(What is needed) Only the lines from the start of the entries up to and including the line with "[(8, 0x10000)], [ELCn_C0MAX_MAX" should be written out, exactly as they stand.

Data records
▬▬▬▬▬▬▬▬▬▬

open R in
/-- The registers of block ELC, in the order of its register map. -/
def regsElc : List RegDef := [
  ⟨0x900000, [(8, 0x10000)], [ELCn_CTL_LOCK 0, ELCn_CTL_BRST 0]⟩,
  ⟨0x900004, [(8, 0x10000)], [ELCn_STAT_STATE 0, ELCn_STAT_QTIMED 0, ELCn_STAT_BREACH_STK 0, ELCn_STAT_LAG_STK 0, ELCn_STAT_VWR_STK 0, ELCn_STAT_ECC_STK 0, ELCn_STAT_CAUSE 0]⟩,
  ⟨0x900008, [(8, 0x10000)], [ELCn_C0BOUND_BUDGET 0, ELCn_C0BOUND_BOUND 0]⟩,
  ⟨0x90000c, [(8, 0x10000)], [ELCn_C0LAST_LAST 0]⟩,
  ⟨0x900010, [(8, 0x10000)], [ELCn_C0MAX_MAX 0]⟩,
  ⟨0x900014, [(8, 0x10000)], [ELCn_CNT_BREACH 0, ELCn_CNT_LAGF 0]⟩,
  ⟨0x900018, [(8, 0x10000)], [ELCn_DROP_C3 0]⟩,
  ⟨0x90001c, [(8, 0x10000)], [ELCn_TICK_OPEN 0]⟩,
  ⟨0x900020, [(8, 0x10000)], [ELCn_ECC_CORR 0, ELCn_ECC_UNCORR 0]⟩,
  ⟨0x900024, [(8, 0x10000)], [ELCn_TICKIX_TICK 0]⟩,
  ⟨0x900100, [(8, 0x10000), (3, 0x20)], [ELCn_BAYj_MODE_ACT 0 0, ELCn_BAYj_MODE_REQ 0 0]⟩,
  ⟨0x900104, [(8, 0x10000), (3, 0x20)], [ELCn_BAYj_SG_DEF 0 0, ELCn_BAYj_SG_PEND 0 0, ELCn_BAYj_SG_SG_REFUSED 0 0, ELCn_BAYj_SG_ACT 0 0, ELCn_BAYj_SG_REQ 0 0]⟩,
  ⟨0x900108, [(8, 0x10000), (3, 0x20)], [ELCn_BAYj_VST_QTIMED 0 0, ELCn_BAYj_VST_TEST 0 0, ELCn_BAYj_VST_OUTBLK 0 0, ELCn_BAYj_VST_INVALID 0 0, ELCn_BAYj_VST_TRIPOUT 0 0, ELCn_BAYj_VST_SNAPTK 0 0]⟩,
  ⟨0x908000, [(8, 0x10000), (3, 0x100)], []⟩]

open R in
/-- The registers of block THN, in the order of its register map. -/
def regsThn : List RegDef := [
  ⟨0xa00000, [], [THN_CTL_LOCK]⟩,
  ⟨0xa00004, [], [THN_STAT_SAFE, THN_STAT_RB_STK, THN_STAT_BEV_OVF_STK, THN_STAT_CHAT_STK, THN_STAT_STRFAIL_STK]⟩,
  ⟨0xa00008, [], [THN_TRIP_LO_LEVEL]⟩,
  ⟨0xa0000c, [], [THN_TRIP_HI_LEVEL]⟩,
  ⟨0xa00010, [], [THN_RB_LO_MISM]⟩,
  ⟨0xa00014, [], [THN_RB_HI_MISM]⟩,
  ⟨0xa00018, [], [THN_GPO_LEVEL]⟩,
  ⟨0xa0001c, [], [THN_GPO_HOSTW_VAL]⟩,
  ⟨0xa00020, [], [THN_GPO_OWN_HOST]⟩,
  ⟨0xa00024, [], [THN_BIN_LO_LEVEL]⟩,
  ⟨0xa00028, [], [THN_BIN_HI_LEVEL]⟩,
  ⟨0xa0002c, [], [THN_BCHAT_LO_FROZEN]⟩,
  ⟨0xa00030, [], [THN_BCHAT_HI_FROZEN]⟩,
  ⟨0xa00034, [], [THN_BEV_STAT_LOST, THN_BEV_STAT_COUNT]⟩,
  ⟨0xa00038, [], [THN_BEV_INFO_VALID, THN_BEV_INFO_LEVEL, THN_BEV_INFO_CHATREL, THN_BEV_INFO_BIN, THN_BEV_INFO_SEQ]⟩,
  ⟨0xa0003c, [], [THN_BEV_TS_LO_TS]⟩,
  ⟨0xa00040, [], [THN_BEV_TS_HI_TS]⟩,
  ⟨0xa00044, [], [THN_BEV_POP_POP]⟩,
  ⟨0xa01000, [(24, 0x10)], [THN_BAYb_CFG_ARM 0, THN_BAYb_CFG_SMODE 0, THN_BAYb_CFG_FAILMODE 0, THN_BAYb_CFG_CHMASK 0, THN_BAYb_CFG_FMASK 0]⟩,
  ⟨0xa01004, [(24, 0x10)], [THN_BAYb_TIM_TMIN 0, THN_BAYb_TIM_HOLD 0]⟩,
  ⟨0xa01008, [(24, 0x10)], [THN_BAYb_THR_THR 0]⟩,
  ⟨0xa0100c, [(24, 0x10)], [THN_BAYb_STAT_PERMIT 0, THN_BAYb_STAT_STRFAIL 0, THN_BAYb_STAT_PERMIT_STK 0, THN_BAYb_STAT_STRFAIL_STK 0, THN_BAYb_STAT_PICKUPS 0]⟩,
  ⟨0xa02000, [(64, 0x4)], [THN_BINi_CFG_INV 0, THN_BINi_CFG_CHEN 0, THN_BINi_CFG_CHATN 0, THN_BINi_CFG_DEB 0]⟩]

open R in
/-- The registers of block SCH, in the order of its register map. -/
def regsSch : List RegDef := [
  ⟨0xb00000, [], [SCH_CTL_LOCK, SCH_CTL_BRST]⟩,
  ⟨0xb00004, [], [SCH_STAT_STATE, SCH_STAT_LS_STK, SCH_STAT_WARM, SCH_STAT_LASTRST, SCH_STAT_RETAIN_MISMATCH_STK, SCH_STAT_JSTALL_STK]⟩,
  ⟨0xb00008, [], [SCH_FRAME_HRATIO, SCH_FRAME_MFRAME]⟩,
  ⟨0xb0000c, [], [SCH_RSTPOL_WARM]⟩,
  ⟨0xb00010, [], [SCH_FCNT_FCNT]⟩,
  ⟨0xb00020, [], [SCH_EXCH_CTL_REQ, SCH_EXCH_CTL_CANCEL, SCH_EXCH_CTL_SLOT]⟩,
  ⟨0xb00024, [], [SCH_EXCH_STAT_STATE, SCH_EXCH_STAT_RESULT, SCH_EXCH_STAT_DEFERS]⟩,
  ⟨0xb00030, [], [SCH_JRN_STAT_CKPT_BUSY, SCH_JRN_STAT_CKCOPY, SCH_JRN_STAT_STALL, SCH_JRN_STAT_FILL]⟩,
  ⟨0xb00034, [], [SCH_JRN_SEQ_LO_SEQ]⟩,
  ⟨0xb00038, [], [SCH_JRN_SEQ_HI_SEQ]⟩,
  ⟨0xb01000, [(16, 0x20)], [SCH_TKn_CFG_KIND 0, SCH_TKn_CFG_TRIG 0, SCH_TKn_CFG_FTG 0, SCH_TKn_CFG_PARAM 0]⟩,
  ⟨0xb01004, [(16, 0x20)], [SCH_TKn_STAT_STATE 0, SCH_TKn_STAT_OVR_STK 0, SCH_TKn_STAT_EXC_STK 0, SCH_TKn_STAT_BUD_STK 0, SCH_TKn_STAT_LASTCAUSE 0]⟩,
  ⟨0xb01008, [(16, 0x20)], [SCH_TKn_CNT_OVR 0, SCH_TKn_CNT_MERGED 0]⟩,
  ⟨0xb0100c, [(16, 0x20)], [SCH_TKn_BUDGET_BUDGET 0]⟩,
  ⟨0xb01010, [(16, 0x20)], [SCH_TKn_EXLAST_EXLAST 0]⟩,
  ⟨0xb01014, [(16, 0x20)], [SCH_TKn_EXMAX_EXMAX 0]⟩,
  ⟨0xb01018, [(16, 0x20)], [SCH_TKn_ACT_ACT 0]⟩,
  ⟨0xb0101c, [(16, 0x20)], [SCH_TKn_RUNS_RUNS 0]⟩]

▬▬▬▬▬▬▬▬▬▬

(Finished task)
open R in
/-- The registers of block ELC, in the order of its register map. -/
def regsElc : List RegDef := [
  ⟨0x900000, [(8, 0x10000)], [ELCn_CTL_LOCK 0, ELCn_CTL_BRST 0]⟩,
  ⟨0x900004, [(8, 0x10000)], [ELCn_STAT_STATE 0, ELCn_STAT_QTIMED 0, ELCn_STAT_BREACH_STK 0, ELCn_STAT_LAG_STK 0, ELCn_STAT_VWR_STK 0, ELCn_STAT_ECC_STK 0, ELCn_STAT_CAUSE 0]⟩,
  ⟨0x900008, [(8, 0x10000)], [ELCn_C0BOUND_BUDGET 0, ELCn_C0BOUND_BOUND 0]⟩,
  ⟨0x90000c, [(8, 0x10000)], [ELCn_C0LAST_LAST 0]⟩,
  ⟨0x900010, [(8, 0x10000)], [ELCn_C0MAX_MAX 0]⟩,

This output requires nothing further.